I returned to University after my year as a forester for a PhD funded by Forestry Commission Scotland, thanks to what must have been one of the few occasions when a chainsaw license helped secure a studentship in a medical school. Since my PhD, most of my academic work has taken place at the intersection of environment and health research and decision making. It is an enormously interesting and varied, if a little frustrating, place to work. My first post-doc position was at Forest Research, an agency of the UK’s Forestry Commission, where I worked on a Government commissioned assessment of the social values of the Public Forest Estate.
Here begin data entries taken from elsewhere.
/-- The register words of sections 2 to 6 of an image. -/
def imageWord (r : RegId) : Bool :=
  match r with
  | .SEQ_EXC _ _ => true
  | .WORK_CTR_NEXT _ _ => true
  | .WORK_CTR_CFG _ _ => true
  | .WORK_CTR_TAKES _ _ => true
  | .WORK_CTR_BASE _ _ => true
  | .WORK_CTR_FRAME _ _ => true
  | .WORK_CTR_HELD _ _ => true
  | .WORK_CTR_SKIP _ _ => true
  | .WORK_CTR_REFUSED _ _ => true
  | _ => false

/-- Sections 2 to 6 of the image go back into the units (R477); ACC of a channel follows the descriptors it then holds. -/
def State.applyImage (s : State) (z : Snap) : State :=
  let s : State := { s with
    cores := z.cores, items := z.items, chans := z.chans, rlists := z.rlists,
    regs := (s.regs.filter (fun e => !imageWord e.1)) ++ z.regs.filter (fun e => imageWord e.1) }
  s.chans.foldl (fun s e =>
    let d := e.1 / 512
    let n := e.1 % 512
    s.wr (DRAY_CH_ACC_CNT_ACC d n) (s.rd (DRAY_CH_CMP_CNT_CMP d n) + e.2.q.length)) s

/-- RESTORE takes effect (R477): refused, or the image goes back and the job stays paused. -/
def State.restoreImage (s : State) : State :=
  let s := s.wr JOB_CTRL_RESTORE 0
  if s.rd JOB_STATUS_STATE ≠ 3 then s.refuseOrder 1 4
  else
    match s.job.snap with
    | none => s.refuseOrder 1 5
    | some z =>
      if s.imageIntact = false then s.refuseOrder 1 5
      else if s.agreed 4 = 0 then s.refuseOrder 1 6
      else if (s.dieList.filter s.dieUp).any (fun d => decide (s.natAt (s.imageBase d + 8) 6 ≠ s.rd IMAGE_STATUS_SEQ)) then s.refuseOrder 1 7
      else s.applyImage z

/-- The mirror slots of regions flip on a buddy die. -/
def State.flipMirror (s : State) (d : Nat) (rs : List Nat) : State :=
  s.modDie d (fun y => { y with mirrorLive := rs.foldl (fun t r => tabSet t r (!tabGet t r false)) y.mirrorLive })

/-- The member position before this one, whose mirror it holds (R464). -/
def State.predPos (s : State) : Nat :=
  let m := max 1 s.team.positions.length
  (s.rd TEAM_STATUS_POS + m - 1) % m

/-- At cycle H a buddy die applies the commit list it holds; without one it waits, clears CURRENT and raises EV_MIRROR_STALE (R466). -/
def State.applyCommit (s : State) (d : Nat) : State :=
  let x := s.die d
  if s.flag (MIRROR_STATUS_HOLDING d) = false then s
  else
    match x.commitList with
    | some rs => (s.flipMirror d rs).modDie d (fun y => { y with commitList := none })
    | none =>
      (((s.wr (MIRROR_STATUS_CURRENT d) 0).modDie d (fun y => { y with commitHeld := true })).raise
        (mkEv 182 d 0xFF 17 0 [(1, s.predPos), (1, d), (6, s.frameSeq)]))

/-- A commit list arrives (R466): within the hold it is kept for cycle H; later, the mirror flips at once and is current again. -/
def execCommitList (d frame : Nat) (flips : List Nat) (s : State) : Ans :=
  if s.dieUp d = false then .next s
  else if s.frame.inHold ∧ frame = s.frameSeq then .next (s.modDie d (fun y => { y with commitList := some flips }))
  else if (s.die d).commitHeld then
    .next (((s.flipMirror d flips).wr (MIRROR_STATUS_CURRENT d) 1).modDie d (fun y => { y with commitHeld := false }))
  else .next s

/-- The commit list of a die: the mirrored regions that flip at this tick, and those that a rollback turns back (R466). -/
def State.commitOut (s : State) (d : Nat) : List Nat :=
  (s.regions.filter (fun e =>
    e.2.mirror && decide (e.2.die = d) &&
      (match s.shardOf d e.1 with
       | none => e.2.named && !e.2.withheld
       | some x =>
         if s.rollbackDue d then vFlip (s.version d x)
         else e.2.named && !e.2.withheld && decide (s.rd (OPT_STATUS_WINDOW d) ≠ 0) && !vFlip (s.version d x)))).map (fun e => e.1)

/-- Each die with a buddy sends its commit list (R466). -/
def State.sendCommits (s : State) : State :=
  (s.dieList.filter (fun d => s.dieUp d && s.flag (MIRROR_CFG_EN d))).foldl (fun s d => s.send (.commitList d (s.rd (MIRROR_CFG_BUDDY_POS d)) (s.rd (MIRROR_CFG_BUDDY_DIE d)) s.frameSeq (s.commitOut d))) s

/-- The capability block heard from a ring slot; the module's own for its own slot. -/
def State.capOf (s : State) (slot : Nat) : Option CapBlock :=
  if slot = s.mySlot then some s.ownCap else s.team.heard.find? (fun c => decide (c.slot.toNat = slot))

/-- The active core count of the module in a ring slot (R468; log entry 117). -/
def State.coresOf (s : State) (slot : Nat) : Nat := if slot = s.mySlot then s.nCores else tabGet s.team.cores slot 0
This gave me my first taste of how the direct provision of evidence does not necessarily lead to wise policy decisions. We showed that the majority of the people we spoke to ‘expressed a strong emotional connection with trees and woodlands, and associated a wide range of benefits with them’ and that ‘most participants in the discussion groups expressed a strong wish to maintain or increase the current extent and composition of public woodland ownership’. It was unsurprising that when, nearly exactly a year after publication of the report, the then coalition government proposed selling off nearly half the Estate people were more than a little upset.
The Academic Community
The opportunities I have had in these roles – to speak, for example, on several occasions in the Houses of Parliament, to write reports for Go Science and the WHO, to work with and advise bodies such as the Royal Horticulture Society – are mostly due to the generous people, such as Professor Mike Depledge and Dr Ben Wheeler at ECEHH and Dr Liz O’Brien at Forest Research, that I have been privileged to work with. Sharing such opportunities with new post-docs is an increasingly important way for them to establish themselves and I am hugely grateful I benefited in such a way.
Looking Forward

The future looks promising for the Centre. Despite the uncertainty of Brexit and its implications for funding, we are continuing to develop new areas of work; the environmental influences on the microbiome and understanding population level impacts of environmental change are two key areas for our group in the Centre. For me, how environmental policy is shaped post Brexit and in the face of increasing demand on health systems is of particular interest.